BEGIN Task material
theorem setSyn {v v' : Vector Sym 4} (hv : v = v') : SameEffect s s' (t.setSyn v) (t'.setSyn v') := by
  obtain ⟨hread, hres, hstr, hp, -, hb32Len, hcmd, hcmd'⟩ := h
  exact ⟨hread, hres, hstr, hp, .inl hv, hb32Len, hcmd, hcmd'⟩

theorem setB32Len {v v' : BitVec 4} (hv : v = v') : SameEffect s s' (t.setB32Len v) (t'.setB32Len v') := by
  obtain ⟨hread, hres, hstr, hp, hsyn, -, hcmd, hcmd'⟩ := h
  exact ⟨hread, hres, hstr, hp, hsyn, .inl hv, hcmd, hcmd'⟩

theorem writeDecimal {ds ds' : List Nat} (hds : ds = ds') :
    SameEffect s s' (writeDecimal ds t) (Machine.writeDecimal ds' t') := by
  subst hds
  obtain ⟨⟨hid, hdflt, -, -, hcw, hstatus⟩, hres, hstr, hp, hsyn, hb32Len, hcmd, hcmd'⟩ := h
  exact ⟨⟨hid, hdflt, rfl, rfl, hcw, hstatus⟩, hres, hstr, hp, hsyn, hb32Len, hcmd, hcmd'⟩

/-- A field of `STATUS` written in both runs. -/
theorem setField (lo n : Nat) {v v' : BitVec n} (hv : v = v') :
    SameEffect s s' (t.setStatus (setField t.status lo n v)) (t'.setStatus (Machine.setField t'.status lo n v')) :=
  h.setStatus (by rw [h.status_eq, hv])

theorem raiseFault (k : FaultKind) : SameEffect s s' (raiseFault k t) (Machine.raiseFault k t') := by
  rw [Machine.raiseFault, Machine.raiseFault, fault_congr h.status_eq]
  split
  · exact h.setField 5 2 rfl
  · exact h

/-! ### The effects of the commands -/

theorem idToDec : SameEffect s s' (idToDec t) (Machine.idToDec t') :=
  h.writeDecimal (by rw [h.id_eq])

theorem decToId : SameEffect s s' (decToId t) (Machine.decToId t') := by
  rw [Machine.decToId, Machine.decToId, h.decLegal_eq, h.decValue_eq]
  split
  · exact (h.setId rfl).setField 3 1 rfl
  · exact h.raiseFault _

theorem b10To32 : SameEffect s s' (b10To32 t) (Machine.b10To32 t') := by
  rw [Machine.b10To32, Machine.b10To32, h.decLegal_eq, h.decValue_eq, h.decDigits_eq, h.cw_eq]
  split
  · exact (h.setCw rfl).setB32Len rfl
  · exact h.raiseFault _

theorem b32To10 : SameEffect s s' (b32To10 t) (Machine.b32To10 t') :=
  h.writeDecimal (by rw [h.cw_eq])

theorem rsPar : SameEffect s s' (rsPar t) (Machine.rsPar t') :=
  (h.setP (by rw [h.cw_eq])).setCw (by rw [h.cw_eq])

theorem syndromeCheck : SameEffect s s' (syndromeCheck t) (Machine.syndromeCheck t') :=
  (h.setSyn (by rw [h.cw_eq])).setField 2 1 (by rw [h.cw_eq])

theorem fmtStr : SameEffect s s' (fmtStr t) (Machine.fmtStr t') :=
  h.setStr (by rw [h.cw_eq])

theorem pBegin : SameEffect s s' (pBegin t) (Machine.pBegin t') :=
  ((h.setField 8 5 rfl).setField 0 2 rfl).setCw rfl

theorem putC (c : CharCode) : SameEffect s s' (putC c t) (Machine.putC c t') := by
  have htag := tag_congr h.status_eq
  have hcnt := cnt_congr h.status_eq
  by_cases ht : t'.tag = 0#2
  · cases hc : indexOf c with
    | none => rwa [putC_unrecognized hc, putC_unrecognized hc]
    | some x =>
      rcases Nat.lt_or_ge t'.cnt.toNat 17 with hroom | hfull
      · rw [putC_of_room (htag.trans ht) hc (hcnt ▸ hroom), putC_of_room ht hc hroom]
        exact (h.setCw (by simp only [h.cw_eq, hcnt])).setField 8 5 (by rw [hcnt])
      · rw [putC_of_full (htag.trans ht) hc (hcnt ▸ hfull), putC_of_full ht hc hfull]
        exact h.setField 0 2 rfl
  · rwa [putC_of_pending (htag ▸ ht), putC_of_pending ht]

theorem pEnd : SameEffect s s' (pEnd t) (Machine.pEnd t') := by
  rw [Machine.pEnd, Machine.pEnd, tag_congr h.status_eq, cnt_congr h.status_eq, valid_congr h.syndromeCheck.status_eq]
  split
  · exact h
  · split
    · exact h.setField 0 2 rfl
    · split
      · exact h.syndromeCheck.setField 0 2 rfl
      · exact h.syndromeCheck

theorem decodeCw : SameEffect s s' (decodeCw t) (Machine.decodeCw t') := by
  rw [Machine.decodeCw, Machine.decodeCw, tag_congr h.pEnd.status_eq]
  split
  · exact h.pEnd
  · exact h.pEnd.b32To10.decToId

theorem decodeOrDefault : SameEffect s s' (decodeOrDefault t) (Machine.decodeOrDefault t') := by
  rw [Machine.decodeOrDefault, Machine.decodeOrDefault, tag_congr h.decodeCw.status_eq, h.decodeCw.dflt_eq]
  split
  · exact (h.decodeCw.setId rfl).setField 0 2 rfl
  · exact h.decodeCw

end SameEffect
END Task material
Precisely as given, transcribe all of the entries above.

theorem setSyn {v v' : Vector Sym 4} (hv : v = v') : SameEffect s s' (t.setSyn v) (t'.setSyn v') := by
  obtain ⟨hread, hres, hstr, hp, -, hb32Len, hcmd, hcmd'⟩ := h
  exact ⟨hread, hres, hstr, hp, .inl hv, hb32Len, hcmd, hcmd'⟩

theorem setB32Len {v v' : BitVec 4} (hv : v = v') : SameEffect s s' (t.setB32Len v) (t'.setB32Len v') := by
  obtain ⟨hread, hres, hstr, hp, hsyn, -, hcmd, hcmd'⟩ := h
  exact ⟨hread, hres, hstr, hp, hsyn, .inl hv, hcmd, hcmd'⟩

theorem writeDecimal {ds ds' : List Nat} (hds : ds = ds') :
    SameEffect s s' (writeDecimal ds t) (Machine.writeDecimal ds' t') := by
  subst hds
  obtain ⟨⟨hid, hdflt, -, -, hcw, hstatus⟩, hres, hstr, hp, hsyn, hb32Len, hcmd, hcmd'⟩ := h
  exact ⟨⟨hid, hdflt, rfl, rfl, hcw, hstatus⟩, hres, hstr, hp, hsyn, hb32Len, hcmd, hcmd'⟩

/-- A field of `STATUS` written in both runs. -/
theorem setField (lo n : Nat) {v v' : BitVec n} (hv : v = v') :
    SameEffect s s' (t.setStatus (setField t.status lo n v)) (t'.setStatus (Machine.setField t'.status lo n v')) :=
  h.setStatus (by rw [h.status_eq, hv])

theorem raiseFault (k : FaultKind) : SameEffect s s' (raiseFault k t) (Machine.raiseFault k t') := by
  rw [Machine.raiseFault, Machine.raiseFault, fault_congr h.status_eq]
  split
  · exact h.setField 5 2 rfl
  · exact h

/-! ### The effects of the commands -/

theorem idToDec : SameEffect s s' (idToDec t) (Machine.idToDec t') :=
  h.writeDecimal (by rw [h.id_eq])

theorem decToId : SameEffect s s' (decToId t) (Machine.decToId t') := by
  rw [Machine.decToId, Machine.decToId, h.decLegal_eq, h.decValue_eq]
  split
  · exact (h.setId rfl).setField 3 1 rfl
  · exact h.raiseFault _

theorem b10To32 : SameEffect s s' (b10To32 t) (Machine.b10To32 t') := by
  rw [Machine.b10To32, Machine.b10To32, h.decLegal_eq, h.decValue_eq, h.decDigits_eq, h.cw_eq]
  split
  · exact (h.setCw rfl).setB32Len rfl
  · exact h.raiseFault _

theorem b32To10 : SameEffect s s' (b32To10 t) (Machine.b32To10 t') :=
  h.writeDecimal (by rw [h.cw_eq])

theorem rsPar : SameEffect s s' (rsPar t) (Machine.rsPar t') :=
  (h.setP (by rw [h.cw_eq])).setCw (by rw [h.cw_eq])

theorem syndromeCheck : SameEffect s s' (syndromeCheck t) (Machine.syndromeCheck t') :=
  (h.setSyn (by rw [h.cw_eq])).setField 2 1 (by rw [h.cw_eq])

theorem fmtStr : SameEffect s s' (fmtStr t) (Machine.fmtStr t') :=
  h.setStr (by rw [h.cw_eq])

theorem pBegin : SameEffect s s' (pBegin t) (Machine.pBegin t') :=
  ((h.setField 8 5 rfl).setField 0 2 rfl).setCw rfl

theorem putC (c : CharCode) : SameEffect s s' (putC c t) (Machine.putC c t') := by
  have htag := tag_congr h.status_eq
  have hcnt := cnt_congr h.status_eq
  by_cases ht : t'.tag = 0#2
  · cases hc : indexOf c with
    | none => rwa [putC_unrecognized hc, putC_unrecognized hc]
    | some x =>
      rcases Nat.lt_or_ge t'.cnt.toNat 17 with hroom | hfull
      · rw [putC_of_room (htag.trans ht) hc (hcnt ▸ hroom), putC_of_room ht hc hroom]
        exact (h.setCw (by simp only [h.cw_eq, hcnt])).setField 8 5 (by rw [hcnt])
      · rw [putC_of_full (htag.trans ht) hc (hcnt ▸ hfull), putC_of_full ht hc hfull]
        exact h.setField 0 2 rfl
  · rwa [putC_of_pending (htag ▸ ht), putC_of_pending ht]

theorem pEnd : SameEffect s s' (pEnd t) (Machine.pEnd t') := by
  rw [Machine.pEnd, Machine.pEnd, tag_congr h.status_eq, cnt_congr h.status_eq, valid_congr h.syndromeCheck.status_eq]
  split
  · exact h
  · split
    · exact h.setField 0 2 rfl
    · split
      · exact h.syndromeCheck.setField 0 2 rfl
      · exact h.syndromeCheck

theorem decodeCw : SameEffect s s' (decodeCw t) (Machine.decodeCw t') := by
  rw [Machine.decodeCw, Machine.decodeCw, tag_congr h.pEnd.status_eq]
  split
  · exact h.pEnd
  · exact h.pEnd.b32To10.decToId

theorem decodeOrDefault : SameEffect s s' (decodeOrDefault t) (Machine.decodeOrDefault t') := by
  rw [Machine.decodeOrDefault, Machine.decodeOrDefault, tag_congr h.decodeCw.status_eq, h.decodeCw.dflt_eq]
  split
  · exact (h.decodeCw.setId rfl).setField 0 2 rfl
  · exact h.decodeCw

end SameEffect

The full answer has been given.